--- Dataset entries Enclosed Below ---

/-- Every rule that runs after INIT keeps the nine items of 10_state.md R56. -/
theorem Effect.betweenSteps {i : Instr} {s t : State} (h : Effect i s t) (hi : s.initialized = true)
    (hs : betweenSteps s) : betweenSteps t := by
  obtain ⟨hxor, hq, hheld, hraced, hrx, _, _, _, hle, hcount⟩ := id hs
  have silent (hr : s.rxActive = true) : s.txActive = false := by simpa [hr] using hxor
  cases h with
  | ignored | reentry => exact hs
  | firstInit h0 => exact absurd (h0.symm.trans hi) (by decide)
  | arm hr ha =>
    exact betweenSteps_of_receiving rfl (by simpa using ha) (.inl rfl) (by simpa using hq)
      (by simpa [ha] using hraced) (Nat.zero_le _)
  | failedWait => exact rxTimedOut_betweenSteps (by simpa using hheld) (by simpa using hraced)
  | store hr hc =>
    exact betweenSteps_of_receiving (by simpa using hr) (by simpa using silent hr) (by simpa using hrx.mp hr)
      (by simpa using hq) (by simpa [silent hr] using hraced) (by simpa using hc)
  | drop | dispatch => simpa [Safety.betweenSteps] using completeReception_betweenSteps hs
  | heartbeat hk => exact heartbeat_betweenSteps hs hk
  | pulse hk => exact arbPulse_betweenSteps hs hk
  | stray hr hk => exact absurd (hr.symm.trans (hrx.mpr hk)) (by decide)
  | timeout => exact rxTimedOut_betweenSteps hheld hraced
  | guard hr => exact betweenSteps_of_receiving hr (silent hr) (.inr rfl) hq (fun hf => hraced hf (silent hr)) hle
  | request => exact packetReady_betweenSteps hs
  | sent ha =>
    have hr : s.rxActive = false := by simpa [ha] using hxor
    exact announceThrottle_betweenSteps
      (tickSched_betweenSteps hr (hcount hr) nofun fun hf => absurd rfl hf)

theorem slotsOk_iff (s : State) :
    slotsOk s ↔ ∀ ix, Memory.wf (s.slot ix) ∧ Memory.within (s.slot ix) s.par.rxSlotBytes :=
  ⟨fun ⟨h0, h1⟩ ix => by cases ix <;> assumption, fun h => ⟨h .s0, h .s1⟩⟩

/-- Both slots keep the canonical form and their bounds (20_memory.md R70). -/
theorem Effect.slotsOk {i : Instr} {s t : State} (h : Effect i s t) (hs : slotsOk s) : slotsOk t := by
  obtain ⟨hpar, _⟩ := h.unwritten
  rw [slotsOk_iff] at hs ⊢
  intro ix
  obtain ⟨hwf, hin⟩ := hs ix
  rw [hpar]
  rcases h.slot ix with e | ⟨_, ⟨_, e⟩ | ⟨b, _, hc, e⟩⟩ <;> rw [e]
  · exact ⟨hwf, hin⟩
  · exact ⟨clearBelow_wf _ _ hwf, clearBelow_within _ _ _ hin⟩
  · exact ⟨writeCell_wf _ _ _ hwf, writeCell_within _ _ _ _ hin hc⟩

/-- A counter that is counted or kept fits its width (10_state.md R42). -/
theorem ite_bumpCounter_lt {w : Nat} {c : RegWord} (p : Prop) [Decidable p] (h : c.toNat < 2 ^ w) :
    (if p then bumpCounter w c else c).toNat < 2 ^ w := by
  split
  · exact bumpCounter_lt w c
  · exact h

/-- The counters keep their width, and `ANN_CNT` stays below its modulus (10_state.md R41, R42). -/
theorem Effect.countersOk {i : Instr} {s t : State} (h : Effect i s t) (ho : s.out = [])
    (hv : s.par.valid = true) (hs : countersOk s) : countersOk t := by
  obtain ⟨hpar, _⟩ := h.unwritten
  obtain ⟨_, _, _, _, hmod, _⟩ := (Params.valid_iff _).mp hv
  obtain ⟨hreceived, hdropped, hlo, htimeout, huart, hann⟩ := hs
  obtain ⟨etimeout, euart, elo, ereceived, edropped⟩ := h.countsItsCauses ho
  rw [Safety.countersOk, hpar, etimeout, euart, elo, ereceived, edropped]
  refine ⟨ite_bumpCounter_lt _ hreceived, ite_bumpCounter_lt _ hdropped, ite_bumpCounter_lt _ hlo,
    ite_bumpCounter_lt _ htimeout, ite_bumpCounter_lt _ huart, ?_⟩
  rcases h.annCnt with e | e <;> rw [e]
  · exact hann
  · exact Nat.mod_lt _ hmod

/-- A rule that runs keeps the invariant. -/
theorem Effect.inv {i : Instr} {s t : State} (h : Effect i s t) (hi : s.initialized = true ∨ i = .init)
    (ho : s.out = []) (hs : Inv s) : Inv t := by
  obtain ⟨hv, hslots, hcounters, hquiet, hbetween⟩ := hs
  obtain ⟨hpar, _⟩ := h.unwritten
  have hinit := h.initialized hi
  refine ⟨hpar ▸ hv, h.slotsOk hslots, h.countersOk ho hv hcounters,
    fun h0 => absurd (h0.symm.trans hinit) (by decide), fun _ => ?_⟩
  cases h0 : s.initialized
  · obtain rfl : i = .init := hi.resolve_left (by simp [h0])
    exact h.betweenSteps_of_quiet h0 (hquiet h0)
  · exact h.betweenSteps h0 (hbetween h0)

/-- The invariant reads nothing that a passive event can change. -/
theorem Passive.inv {s t : State} (h : Passive s t) (hs : Inv s) : Inv t :=
  (congrArg Safety.Inv h.same).mpr hs

/-- A delivery and the prologue that lets the event through change nothing but `NOW`. -/
theorem passive_entry_deliver (s : State) (inp : Input) (rest : List Input) :
    Passive s (entry (s.deliver inp rest)) :=
  ⟨rfl, nofun, nofun, by simp [entry, admitted]⟩

theorem step_inv {s t : State} (hs : Inv s) (h : step s = .next t) : Inv t := by
  rcases step_passive_or_effect h with hp | ⟨inp, rest, i, _, _, _, hi, he⟩
  · exact hp.inv hs
  · exact he.inv hi rfl ((passive_entry_deliver s inp rest).inv hs)

/-- The invariant holds after reset, with any admitted parameters (70_reset_and_hazards.md R290). -/
theorem fromReset_inv {p : Params} (es : List Input) (h : p.valid = true) : Inv (fromReset p es) := by
  obtain ⟨_, _, _, _, hmod, _⟩ := (Params.valid_iff p).mp h
  have hpow : 0 < 2 ^ p.cntW := by positivity
  exact ⟨h, ⟨⟨Memory.wf_nil, nofun⟩, Memory.wf_nil, nofun⟩, ⟨hpow, hpow, hpow, hpow, hpow, hmod⟩,
    fun _ => ⟨rfl, rfl, rfl, rfl, rfl, rfl, rfl, rfl⟩, nofun⟩

theorem runEnd_inv {s : State} (h : RunEnd s) : Inv s := by
  induction h with
  | reset p es h => exact fromReset_inv es h
  | step _ hs ih => exact step_inv ih hs

/-- The refusal mark is set by a refused step and never cleared (30_encoding.md R98). -/
theorem step_refusalMark {s t : State} (h : step s = .next t) :
    t.refusalMark = (s.refusalMark || !admitted t) := by
  rcases step_passive_or_effect h with hp | ⟨inp, rest, i, _, _, _, _, he⟩
  · exact hp.mark
  · obtain ⟨_, _, _, _, _, hm⟩ := he.unwritten
    rcases he.halted_outcome with ⟨_, ho | ho⟩ | ⟨_, ho⟩ <;>
      simp [hm, ho, admitted, entry]

/-- A state is reached by admitted events exactly when it ends a run in which no step was refused. -/
theorem reachable_iff_runEnd (s : State) : Reachable s ↔ RunEnd s ∧ s.refusalMark = false := by
  constructor
  · intro h
    induction h with
    | reset p es h => exact ⟨.reset p es h, rfl⟩
    | step _ hs ha ih =>
      obtain ⟨hrun, hmark⟩ := ih
      exact ⟨.step hrun hs, by simp [step_refusalMark hs, hmark, ha]⟩
  · rintro ⟨h, hm⟩
    induction h with
    | reset p es h => exact .reset p es h
    | step _ hs ih =>
      obtain ⟨hmark, ha⟩ : _ ∧ _ := by simpa [step_refusalMark hs] using hm
      exact .step (ih hmark) hs ha

end Sys2Proof.Machine
end

section
/-! The settled statements of 10_state.md: the invariant and the phases, the two life flags, the slots, the counters and the
STATUS register. -/

namespace Sys2Proof.Machine

/-- STATUS as its bits, appended from bit 6 down to bit 0 (10_state.md R53). -/
theorem State.status_eq_concat (s : State) : s.status =
    (((((((0#25).concat s.initialized).concat s.halted).concat s.started).concat s.busy).concat
      s.txQueued).concat s.txActive).concat s.rxActive := rfl

end Sys2Proof.Machine

namespace Sys2Proof.Proofs

open Sys2Proof.Machine Sys2Proof.Safety

/-- Settles O56: a passive step changes nothing that the invariant reads, and each ending of a rule keeps its parts. -/
theorem stepKeepsInvariant : Obligations.StepKeepsInvariant :=
  fun _ _ => step_inv

/-- Settles O57, from the invariant: it holds after reset and every step keeps it, refused or not. -/
theorem reachedStatesMeetR56 : Obligations.ReachedStatesMeetR56 := by
  have atEnd (s : State) (h : RunEnd s) (hi : s.initialized = true) : betweenSteps s := by
    obtain ⟨_, _, _, _, hbetween⟩ := runEnd_inv h
    exact hbetween hi
  exact ⟨fun s h hi _ => atEnd s ((reachable_iff_runEnd s).mp h).1 hi, atEnd, reachable_iff_runEnd⟩

/-- Settles O12: only the reentry ending of a rule sets HALTED, no rule but a read runs while it is 1, and a read or a
refusal only writes what is no field of the machine. -/
theorem haltedStateIsFrozen : Obligations.HaltedStateIsFrozen := by
  refine ⟨fun s t h hh => ?_, fun s t h hh => ?_, fun s i hh hn hd hr => ?_, fun s t i h hh => ?_⟩
  · rcases step_passive_or_effect h with hp | ⟨_, _, _, _, _, _, _, he⟩
    · simp [hp.halted, hh, hp.notFatal]
    · rcases he.halted_outcome with ⟨e, ho | ho⟩ | ⟨e, ho⟩ <;> simp [e, ho, entry, hh]
  · rcases step_passive_or_effect h with hp | ⟨_, _, _, _, hf, _⟩
    · exact hp.halted.trans hh
    · exact absurd (hf.symm.trans hh) (by decide)
  · exact exec_halted (isRead_eq_false hd hr) hh hn
  · exact exec_halted_frame h hh

/-- Settles O13: the prologue ignores the events before INIT, and every rule that runs leaves INITIALIZED set. -/
theorem eventsBeforeInitAreIgnored : Obligations.EventsBeforeInitAreIgnored := by
  refine ⟨fun s i h0 hh hn hi hd hr => ?_, fun s t hh hn h => ?_, fun s t h hi => ?_⟩
  · exact exec_before_init (isRead_eq_false hd hr) hi h0 hh hn
  · rw [exec_live .init s rfl (.inr rfl) hh hn] at h
    exact (rule_effect rfl h).initialized (.inr rfl)
  · rcases step_passive_or_effect h with hp | ⟨_, _, _, _, _, _, _, he⟩
    · exact hp.initialized.trans hi
    · exact he.initialized (.inl hi)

--- End of Enclosed Dataset entries ---

Go through the entries and report every line with the string "reentry".

  | ignored | reentry => exact hs
/-- Settles O12: only the reentry ending of a rule sets HALTED, no rule but a read runs while it is 1, and a read or a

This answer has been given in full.